Attention in this sphere will now inevitably turn toward Google and Android apps. Since Google wisely does not operate a restrictive, approval-based App Store (in contrast to Apple), and since Android users can easily create, share, and "sideload" apps without using the Android app store at all, Google cannot effectively block apps before installation, and even their use of the Android app "kill switch" -- only activated in extreme cases to date -- can be circumvented by users in various ways.

But unlike many observers, I don't condemn this state of affairs regarding Android. Rather, I applaud it. When I buy a device I feel justified in demanding that I be allowed to run any legal application on it that I choose. For all practical purposes, Android provides this crucial capability. I can write my own Android apps, I can download them directly from Web sites. I take responsibility for my own use of my technological property.

This is of course not in keeping with the current "politically correct" ideology, that users of technology must be controlled in ever increasing detail by manufacturers, carriers, ISPs, and ultimately by government. "Users cannot be trusted," says this mantra -- they must be constrained to only use technology in the manners and circumstances that government ultimately deems fit to bless.

While the DUI apps case indeed has elements that invoke aspects of the upcoming battle over PROTECT IP and government-mandated search engine censorship, at this stage demands for the removal of these apps are more in the nefarious "nod and wink" zone.

That is, given that the government cannot order Google, Apple, or others to ban such apps providing legal information, Congress is trying to apply pressure through the "chokepoints" of major Internet firms, via a kind of "friendly persuasion" that would have seemed perhaps familiar to Al Capone (in this case, of course always with the unspoken threat that failure to comply might result in more intense Congressional scrutiny of these firms in other ways).

All too often today, law enforcement is attempting to block us from the legal noting, reporting, or recording of openly visible enforcement activities in public places -- note the sometimes violent reactions to citizens simply attempting to document police activities using camcorders or phones.

Efforts to prevent the public from reporting or accessing information regarding "sobriety checkpoint" roadblocks on public thoroughfares is yet another example of law enforcement and political overreaching.

Two ironies in all this immediately present themselves. First, there is no evidence I know of documenting that the use of smartphone DUI apps increases drinking, drunk driving, or accidents in any manner. Anecdotal evidence suggests that when many persons know that there are DUI checkpoints on their route, they either don't drink or find a designated driver who isn't drinking -- both highly positive outcomes for everyone involved.

But the other irony in all this is that even if smartphone apps providing this information were somehow 100% effectively banned, the availability of such data would be hardly reduced at all. The same data is available on vast numbers of conventional Web sites, via automated email, SMS text messages, and other means. Anyone with a bit of skill can throw together a script to leverage standard GPS data with such sites to provide very much the same capabilities as dedicated apps.

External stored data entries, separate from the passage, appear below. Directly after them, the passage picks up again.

-- ==== Sys2Proof/Proofs/TransactionHeader.lean ====
section
/-! The header phase of a transaction (43_transaction_codec.md R141): its whole next state field by field, where the two
confirmations arrive and where the time limit runs out before them. -/

namespace Sys2Proof.Machine

/-- The header phase writes its three latches and the wire's part of the state, and nothing else (R141). -/
theorem ran_setHeader_setPhase (es : List Event) (rx : List RxItem) (p : Bool) (h : Byte) (ph : Phase) (s : State) :
    ran es rx (setHeader p h (setPhase ph s)) =
      { s with t_phase := ph, t_par := some p, t_hdr := some h, rx := rx, events := s.events ++ es } := rfl

/-- `raise` after a wire exchange: the events and the units consumed stay beside its own writes (60_exceptions.md R270). -/
theorem raised_ran (e : ErrorKind) (es : List Event) (rx : List RxItem) (s : State) :
    raised e (ran es rx s) =
      { clearLatches s with
        sess_dead := true, err_code := some e, rsp_status := .error e, rsp_rdata := none, rx := rx
        events := s.events ++ es } := rfl

/-- Settles O25: the answered phase and the one timed out, each by the phase's law, with its writes laid out as fields. -/
theorem headerPhaseLatchesAndSends : Obligations.HeaderPhaseLatchesAndSends := by
  unfold Obligations.HeaderPhaseLatchesAndSends
  intro s a apndp rnw hpor ha hap hrw
  refine ⟨fun conf rest hconf hrx => ?answered, fun us rest hshort hrx => ?timedOut⟩
  case answered => rw [phaseHdr_good hpor ha hap hrw hconf hrx, ran_setHeader_setPhase]
  case timedOut => rw [phaseHdr_timeout hpor ha hap hrw hshort hrx, raised_ran]

end Sys2Proof.Machine
end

This really isn't about the scourge of drunk driving, a horror that nobody supports. Rather, we're talking not only about fundamental principles of free speech, but also regarding the inability of specific restrictions on speech to actually achieve their ostensible goals.

Given the realities of this situation, it is difficult to view the Congressional pressures being asserted as much more in the end than political posturing, even if we assume that the motives of the Senators involved are purely honorable ones.

Drunk driving has enormous costs for society, both in terms of lives and money.

But I would argue that attempts to control free speech, particularly efforts to prevent the dissemination of information regarding the open activities of law enforcement and other government officials in public places, ultimately carry enormously greater potential risks and costs to society, especially when such information restrictions cannot possibly achieve their stated goals.